** Opening Information shown block **
-- ==== Sys2Proof/Laws/State.lean ====
section
/-! SUPPORT. One lemma per field per update of `State`, so that no later proof unfolds a record update. -/

namespace Sys2Proof.Machine

/-! ### `respond` -/

@[simp] theorem State.respond_mem (s : State) (st : Status) (ws : List Word) : (s.respond st ws).mem = s.mem := rfl
@[simp] theorem State.respond_vis (s : State) (st : Status) (ws : List Word) : (s.respond st ws).vis = s.vis := rfl
@[simp] theorem State.respond_frames (s : State) (st : Status) (ws : List Word) : (s.respond st ws).frames = s.frames := rfl
@[simp] theorem State.respond_desc (s : State) (st : Status) (ws : List Word) : (s.respond st ws).desc = s.desc := rfl
@[simp] theorem State.respond_allocCtr (s : State) (st : Status) (ws : List Word) : (s.respond st ws).allocCtr = s.allocCtr := rfl
@[simp] theorem State.respond_faultCode (s : State) (st : Status) (ws : List Word) : (s.respond st ws).faultCode = s.faultCode := rfl
@[simp] theorem State.respond_blob (s : State) (st : Status) (ws : List Word) : (s.respond st ws).blob = s.blob := rfl
@[simp] theorem State.respond_sheetWt (s : State) (st : Status) (ws : List Word) : (s.respond st ws).sheetWt = s.sheetWt := rfl
@[simp] theorem State.respond_sheetHt (s : State) (st : Status) (ws : List Word) : (s.respond st ws).sheetHt = s.sheetHt := rfl
@[simp] theorem State.respond_waiting (s : State) (st : Status) (ws : List Word) : (s.respond st ws).waiting = s.waiting := rfl
@[simp] theorem State.respond_rsp (s : State) (st : Status) (ws : List Word) : (s.respond st ws).rsp = { status := st, words := ws } :: s.rsp := rfl
@[simp] theorem State.respond_cmds (s : State) (st : Status) (ws : List Word) : (s.respond st ws).cmds = s.cmds := rfl
@[simp] theorem State.respond_agenda (s : State) (st : Status) (ws : List Word) : (s.respond st ws).agenda = s.agenda := rfl
@[simp] theorem State.respond_keyIn (s : State) (st : Status) (ws : List Word) : (s.respond st ws).keyIn = s.keyIn := rfl
@[simp] theorem State.respond_draws (s : State) (st : Status) (ws : List Word) : (s.respond st ws).draws = s.draws := rfl
@[simp] theorem State.respond_params (s : State) (st : Status) (ws : List Word) : (s.respond st ws).params = s.params := rfl

/-! ### `raise` -/

@[simp] theorem State.raise_mem (s : State) (k : FaultKind) : (s.raise k).mem = s.mem := rfl
@[simp] theorem State.raise_vis (s : State) (k : FaultKind) : (s.raise k).vis = s.vis := rfl
@[simp] theorem State.raise_frames (s : State) (k : FaultKind) : (s.raise k).frames = s.frames := rfl
@[simp] theorem State.raise_desc (s : State) (k : FaultKind) : (s.raise k).desc = s.desc := rfl
@[simp] theorem State.raise_allocCtr (s : State) (k : FaultKind) : (s.raise k).allocCtr = s.allocCtr := rfl
@[simp] theorem State.raise_faultCode (s : State) (k : FaultKind) : (s.raise k).faultCode = stickyCode s.faultCode k.code := rfl
@[simp] theorem State.raise_blob (s : State) (k : FaultKind) : (s.raise k).blob = s.blob := rfl
@[simp] theorem State.raise_sheetWt (s : State) (k : FaultKind) : (s.raise k).sheetWt = s.sheetWt := rfl
@[simp] theorem State.raise_sheetHt (s : State) (k : FaultKind) : (s.raise k).sheetHt = s.sheetHt := rfl
@[simp] theorem State.raise_waiting (s : State) (k : FaultKind) : (s.raise k).waiting = s.waiting := rfl
@[simp] theorem State.raise_rsp (s : State) (k : FaultKind) : (s.raise k).rsp = { status := k.status, words := [] } :: s.rsp := rfl
@[simp] theorem State.raise_cmds (s : State) (k : FaultKind) : (s.raise k).cmds = s.cmds := rfl
@[simp] theorem State.raise_agenda (s : State) (k : FaultKind) : (s.raise k).agenda = s.agenda := rfl
@[simp] theorem State.raise_keyIn (s : State) (k : FaultKind) : (s.raise k).keyIn = s.keyIn := rfl
@[simp] theorem State.raise_draws (s : State) (k : FaultKind) : (s.raise k).draws = s.draws := rfl
@[simp] theorem State.raise_params (s : State) (k : FaultKind) : (s.raise k).params = s.params := rfl

/-! ### `storeElem` -/

@[simp] theorem State.storeElem_mem (s : State) (e : ElemStore) : (s.storeElem e).mem = s.mem.store e := rfl
@[simp] theorem State.storeElem_vis (s : State) (e : ElemStore) : (s.storeElem e).vis = s.vis := rfl
@[simp] theorem State.storeElem_frames (s : State) (e : ElemStore) : (s.storeElem e).frames = s.frames := rfl
@[simp] theorem State.storeElem_desc (s : State) (e : ElemStore) : (s.storeElem e).desc = s.desc := rfl
@[simp] theorem State.storeElem_allocCtr (s : State) (e : ElemStore) : (s.storeElem e).allocCtr = s.allocCtr := rfl
@[simp] theorem State.storeElem_faultCode (s : State) (e : ElemStore) : (s.storeElem e).faultCode = s.faultCode := rfl
@[simp] theorem State.storeElem_blob (s : State) (e : ElemStore) : (s.storeElem e).blob = s.blob := rfl
@[simp] theorem State.storeElem_sheetWt (s : State) (e : ElemStore) : (s.storeElem e).sheetWt = s.sheetWt := rfl
@[simp] theorem State.storeElem_sheetHt (s : State) (e : ElemStore) : (s.storeElem e).sheetHt = s.sheetHt := rfl
@[simp] theorem State.storeElem_waiting (s : State) (e : ElemStore) : (s.storeElem e).waiting = s.waiting := rfl
@[simp] theorem State.storeElem_rsp (s : State) (e : ElemStore) : (s.storeElem e).rsp = s.rsp := rfl
@[simp] theorem State.storeElem_cmds (s : State) (e : ElemStore) : (s.storeElem e).cmds = s.cmds := rfl
@[simp] theorem State.storeElem_agenda (s : State) (e : ElemStore) : (s.storeElem e).agenda = s.agenda := rfl
@[simp] theorem State.storeElem_keyIn (s : State) (e : ElemStore) : (s.storeElem e).keyIn = s.keyIn := rfl
@[simp] theorem State.storeElem_draws (s : State) (e : ElemStore) : (s.storeElem e).draws = s.draws := rfl
@[simp] theorem State.storeElem_params (s : State) (e : ElemStore) : (s.storeElem e).params = s.params := rfl

/-! ### `latch` -/

@[simp] theorem State.latch_mem (s : State) : (s.latch).mem = s.mem := rfl
@[simp] theorem State.latch_vis (s : State) : (s.latch).vis = s.mem := rfl
@[simp] theorem State.latch_frames (s : State) : (s.latch).frames = s.mem :: s.frames := rfl
@[simp] theorem State.latch_desc (s : State) : (s.latch).desc = s.desc := rfl
@[simp] theorem State.latch_allocCtr (s : State) : (s.latch).allocCtr = s.allocCtr := rfl
@[simp] theorem State.latch_faultCode (s : State) : (s.latch).faultCode = s.faultCode := rfl
@[simp] theorem State.latch_blob (s : State) : (s.latch).blob = s.blob := rfl
@[simp] theorem State.latch_sheetWt (s : State) : (s.latch).sheetWt = s.sheetWt := rfl
@[simp] theorem State.latch_sheetHt (s : State) : (s.latch).sheetHt = s.sheetHt := rfl
@[simp] theorem State.latch_waiting (s : State) : (s.latch).waiting = s.waiting := rfl
@[simp] theorem State.latch_rsp (s : State) : (s.latch).rsp = s.rsp := rfl
@[simp] theorem State.latch_cmds (s : State) : (s.latch).cmds = s.cmds := rfl
@[simp] theorem State.latch_agenda (s : State) : (s.latch).agenda = s.agenda := rfl
@[simp] theorem State.latch_keyIn (s : State) : (s.latch).keyIn = s.keyIn := rfl
@[simp] theorem State.latch_draws (s : State) : (s.latch).draws = s.draws := rfl
@[simp] theorem State.latch_params (s : State) : (s.latch).params = s.params := rfl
** Closing Information shown block **
Task directions -
Given the records above, return exactly the lines starting at the line containing "k).sheetHt = s.sheetHt := rfl" and ending at the line containing "e).faultCode = s.faultCode := rfl", including both.

Written solution -
@[simp] theorem State.raise_sheetHt (s : State) (k : FaultKind) : (s.raise k).sheetHt = s.sheetHt := rfl
@[simp] theorem State.raise_waiting (s : State) (k : FaultKind) : (s.raise k).waiting = s.waiting := rfl
@[simp] theorem State.raise_rsp (s : State) (k : FaultKind) : (s.raise k).rsp = { status := k.status, words := [] } :: s.rsp := rfl
@[simp] theorem State.raise_cmds (s : State) (k : FaultKind) : (s.raise k).cmds = s.cmds := rfl
@[simp] theorem State.raise_agenda (s : State) (k : FaultKind) : (s.raise k).agenda = s.agenda := rfl
@[simp] theorem State.raise_keyIn (s : State) (k : FaultKind) : (s.raise k).keyIn = s.keyIn := rfl
@[simp] theorem State.raise_draws (s : State) (k : FaultKind) : (s.raise k).draws = s.draws := rfl
@[simp] theorem State.raise_params (s : State) (k : FaultKind) : (s.raise k).params = s.params := rfl

/-! ### `storeElem` -/

@[simp] theorem State.storeElem_mem (s : State) (e : ElemStore) : (s.storeElem e).mem = s.mem.store e := rfl
@[simp] theorem State.storeElem_vis (s : State) (e : ElemStore) : (s.storeElem e).vis = s.vis := rfl
@[simp] theorem State.storeElem_frames (s : State) (e : ElemStore) : (s.storeElem e).frames = s.frames := rfl
@[simp] theorem State.storeElem_desc (s : State) (e : ElemStore) : (s.storeElem e).desc = s.desc := rfl
@[simp] theorem State.storeElem_allocCtr (s : State) (e : ElemStore) : (s.storeElem e).allocCtr = s.allocCtr := rfl
@[simp] theorem State.storeElem_faultCode (s : State) (e : ElemStore) : (s.storeElem e).faultCode = s.faultCode := rfl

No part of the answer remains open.